DIRECTIONS FOR THIS TASK:
Reproduce the records word for word, from the first line to the line containing "State_inc_frame m2 ?_".

MATERIAL FOR THIS TASK:
________________

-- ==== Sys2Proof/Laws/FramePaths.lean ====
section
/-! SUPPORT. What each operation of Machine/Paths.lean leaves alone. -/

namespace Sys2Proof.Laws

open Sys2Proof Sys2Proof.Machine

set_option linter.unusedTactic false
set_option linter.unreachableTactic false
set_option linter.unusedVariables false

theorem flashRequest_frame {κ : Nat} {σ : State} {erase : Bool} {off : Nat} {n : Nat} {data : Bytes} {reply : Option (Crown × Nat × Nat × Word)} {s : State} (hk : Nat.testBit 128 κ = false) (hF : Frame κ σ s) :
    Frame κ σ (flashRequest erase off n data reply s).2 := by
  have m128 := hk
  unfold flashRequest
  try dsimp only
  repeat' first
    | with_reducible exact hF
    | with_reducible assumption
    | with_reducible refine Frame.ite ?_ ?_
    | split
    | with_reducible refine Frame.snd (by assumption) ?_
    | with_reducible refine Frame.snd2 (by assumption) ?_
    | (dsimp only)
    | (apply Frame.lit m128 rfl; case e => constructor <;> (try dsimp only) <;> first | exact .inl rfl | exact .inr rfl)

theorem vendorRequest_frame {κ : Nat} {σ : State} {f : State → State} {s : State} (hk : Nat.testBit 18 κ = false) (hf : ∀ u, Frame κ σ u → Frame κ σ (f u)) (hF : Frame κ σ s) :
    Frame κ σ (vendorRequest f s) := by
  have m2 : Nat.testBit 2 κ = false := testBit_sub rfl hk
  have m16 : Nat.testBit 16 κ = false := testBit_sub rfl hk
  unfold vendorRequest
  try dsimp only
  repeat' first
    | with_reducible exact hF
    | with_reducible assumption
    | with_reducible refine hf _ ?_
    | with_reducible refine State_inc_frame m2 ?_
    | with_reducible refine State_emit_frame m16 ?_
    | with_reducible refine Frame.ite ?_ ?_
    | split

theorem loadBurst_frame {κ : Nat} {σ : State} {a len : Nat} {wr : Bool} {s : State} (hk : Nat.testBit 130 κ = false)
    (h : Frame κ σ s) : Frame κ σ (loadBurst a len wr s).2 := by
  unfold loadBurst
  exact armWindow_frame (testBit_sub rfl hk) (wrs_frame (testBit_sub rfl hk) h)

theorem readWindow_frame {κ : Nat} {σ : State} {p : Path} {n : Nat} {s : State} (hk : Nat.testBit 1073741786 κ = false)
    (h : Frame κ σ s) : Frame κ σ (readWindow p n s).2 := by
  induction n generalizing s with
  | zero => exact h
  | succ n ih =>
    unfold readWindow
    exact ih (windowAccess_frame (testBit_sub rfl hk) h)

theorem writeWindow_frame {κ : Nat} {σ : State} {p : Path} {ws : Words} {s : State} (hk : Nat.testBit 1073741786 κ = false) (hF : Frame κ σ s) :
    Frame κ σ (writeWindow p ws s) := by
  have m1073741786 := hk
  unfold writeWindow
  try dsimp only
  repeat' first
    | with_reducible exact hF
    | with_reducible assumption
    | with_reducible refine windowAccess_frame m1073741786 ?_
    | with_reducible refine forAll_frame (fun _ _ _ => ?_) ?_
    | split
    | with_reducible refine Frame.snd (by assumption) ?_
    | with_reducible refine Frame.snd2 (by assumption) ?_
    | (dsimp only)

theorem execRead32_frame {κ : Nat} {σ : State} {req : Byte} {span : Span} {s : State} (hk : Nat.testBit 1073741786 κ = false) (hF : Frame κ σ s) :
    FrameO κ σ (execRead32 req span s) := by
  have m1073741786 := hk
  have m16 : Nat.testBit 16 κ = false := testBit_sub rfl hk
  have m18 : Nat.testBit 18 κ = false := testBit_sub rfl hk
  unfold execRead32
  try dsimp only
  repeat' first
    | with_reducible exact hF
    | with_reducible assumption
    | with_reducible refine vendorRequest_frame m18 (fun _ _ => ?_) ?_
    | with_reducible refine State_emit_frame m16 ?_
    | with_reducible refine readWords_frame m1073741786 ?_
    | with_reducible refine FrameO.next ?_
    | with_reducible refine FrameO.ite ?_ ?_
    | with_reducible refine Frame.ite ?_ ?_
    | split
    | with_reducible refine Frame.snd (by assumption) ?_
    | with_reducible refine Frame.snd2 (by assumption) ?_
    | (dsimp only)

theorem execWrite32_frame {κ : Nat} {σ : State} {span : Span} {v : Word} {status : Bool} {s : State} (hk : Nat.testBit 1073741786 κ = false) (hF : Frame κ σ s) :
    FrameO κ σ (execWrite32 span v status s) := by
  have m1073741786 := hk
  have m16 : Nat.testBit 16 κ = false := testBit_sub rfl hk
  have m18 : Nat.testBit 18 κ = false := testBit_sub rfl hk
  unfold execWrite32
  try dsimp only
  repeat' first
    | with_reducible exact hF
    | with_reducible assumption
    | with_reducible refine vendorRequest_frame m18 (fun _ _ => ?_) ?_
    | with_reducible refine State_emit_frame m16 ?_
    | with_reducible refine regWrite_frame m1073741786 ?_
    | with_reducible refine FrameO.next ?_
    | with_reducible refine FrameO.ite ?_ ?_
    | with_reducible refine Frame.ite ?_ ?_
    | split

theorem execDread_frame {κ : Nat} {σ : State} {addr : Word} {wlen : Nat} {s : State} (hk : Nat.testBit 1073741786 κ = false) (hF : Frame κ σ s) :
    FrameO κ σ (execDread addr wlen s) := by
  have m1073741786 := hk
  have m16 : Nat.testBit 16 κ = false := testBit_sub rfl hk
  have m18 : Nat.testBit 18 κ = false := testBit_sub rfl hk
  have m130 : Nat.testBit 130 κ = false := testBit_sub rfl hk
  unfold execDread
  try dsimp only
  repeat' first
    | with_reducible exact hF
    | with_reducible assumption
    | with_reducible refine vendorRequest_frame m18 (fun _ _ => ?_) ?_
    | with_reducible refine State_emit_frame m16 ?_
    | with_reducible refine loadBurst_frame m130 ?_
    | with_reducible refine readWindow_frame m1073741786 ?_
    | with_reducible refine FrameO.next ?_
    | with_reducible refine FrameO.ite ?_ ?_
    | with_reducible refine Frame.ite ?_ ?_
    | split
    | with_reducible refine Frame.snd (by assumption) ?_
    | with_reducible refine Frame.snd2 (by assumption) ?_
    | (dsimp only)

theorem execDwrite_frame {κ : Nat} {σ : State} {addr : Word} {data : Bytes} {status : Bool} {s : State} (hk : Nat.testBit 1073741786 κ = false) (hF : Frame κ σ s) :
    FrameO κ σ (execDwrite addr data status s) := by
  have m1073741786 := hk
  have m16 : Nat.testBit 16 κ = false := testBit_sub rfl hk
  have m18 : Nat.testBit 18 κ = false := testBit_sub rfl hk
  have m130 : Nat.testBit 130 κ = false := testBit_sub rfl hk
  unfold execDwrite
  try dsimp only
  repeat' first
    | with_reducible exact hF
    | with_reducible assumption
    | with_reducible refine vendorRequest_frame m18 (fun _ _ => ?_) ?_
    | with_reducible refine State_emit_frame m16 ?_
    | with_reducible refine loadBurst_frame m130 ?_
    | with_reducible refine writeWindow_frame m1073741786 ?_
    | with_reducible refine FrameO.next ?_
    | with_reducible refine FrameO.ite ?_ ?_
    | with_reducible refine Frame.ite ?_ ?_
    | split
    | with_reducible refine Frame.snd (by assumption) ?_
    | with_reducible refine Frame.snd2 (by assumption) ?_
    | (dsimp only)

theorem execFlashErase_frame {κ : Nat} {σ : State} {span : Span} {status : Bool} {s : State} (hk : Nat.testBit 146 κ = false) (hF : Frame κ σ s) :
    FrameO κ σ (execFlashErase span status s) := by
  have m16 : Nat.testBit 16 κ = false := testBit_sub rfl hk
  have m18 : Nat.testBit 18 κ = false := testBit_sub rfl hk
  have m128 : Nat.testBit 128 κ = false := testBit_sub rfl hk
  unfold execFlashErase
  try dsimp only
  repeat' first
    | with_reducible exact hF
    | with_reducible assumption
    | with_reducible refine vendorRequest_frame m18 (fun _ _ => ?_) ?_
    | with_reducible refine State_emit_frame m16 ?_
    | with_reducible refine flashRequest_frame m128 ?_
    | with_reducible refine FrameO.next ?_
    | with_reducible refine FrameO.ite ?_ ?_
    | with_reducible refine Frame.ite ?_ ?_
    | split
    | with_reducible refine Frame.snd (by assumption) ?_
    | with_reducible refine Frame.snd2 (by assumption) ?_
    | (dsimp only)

________________

EXERCISE OUTPUT:
-- ==== Sys2Proof/Laws/FramePaths.lean ====
section
/-! SUPPORT. What each operation of Machine/Paths.lean leaves alone. -/

namespace Sys2Proof.Laws

open Sys2Proof Sys2Proof.Machine

set_option linter.unusedTactic false
set_option linter.unreachableTactic false
set_option linter.unusedVariables false

theorem flashRequest_frame {κ : Nat} {σ : State} {erase : Bool} {off : Nat} {n : Nat} {data : Bytes} {reply : Option (Crown × Nat × Nat × Word)} {s : State} (hk : Nat.testBit 128 κ = false) (hF : Frame κ σ s) :
    Frame κ σ (flashRequest erase off n data reply s).2 := by
  have m128 := hk
  unfold flashRequest
  try dsimp only
  repeat' first
    | with_reducible exact hF
    | with_reducible assumption
    | with_reducible refine Frame.ite ?_ ?_
    | split
    | with_reducible refine Frame.snd (by assumption) ?_
    | with_reducible refine Frame.snd2 (by assumption) ?_
    | (dsimp only)
    | (apply Frame.lit m128 rfl; case e => constructor <;> (try dsimp only) <;> first | exact .inl rfl | exact .inr rfl)

theorem vendorRequest_frame {κ : Nat} {σ : State} {f : State → State} {s : State} (hk : Nat.testBit 18 κ = false) (hf : ∀ u, Frame κ σ u → Frame κ σ (f u)) (hF : Frame κ σ s) :
    Frame κ σ (vendorRequest f s) := by
  have m2 : Nat.testBit 2 κ = false := testBit_sub rfl hk
  have m16 : Nat.testBit 16 κ = false := testBit_sub rfl hk
  unfold vendorRequest
  try dsimp only
  repeat' first
    | with_reducible exact hF
    | with_reducible assumption
    | with_reducible refine hf _ ?_
    | with_reducible refine State_inc_frame m2 ?_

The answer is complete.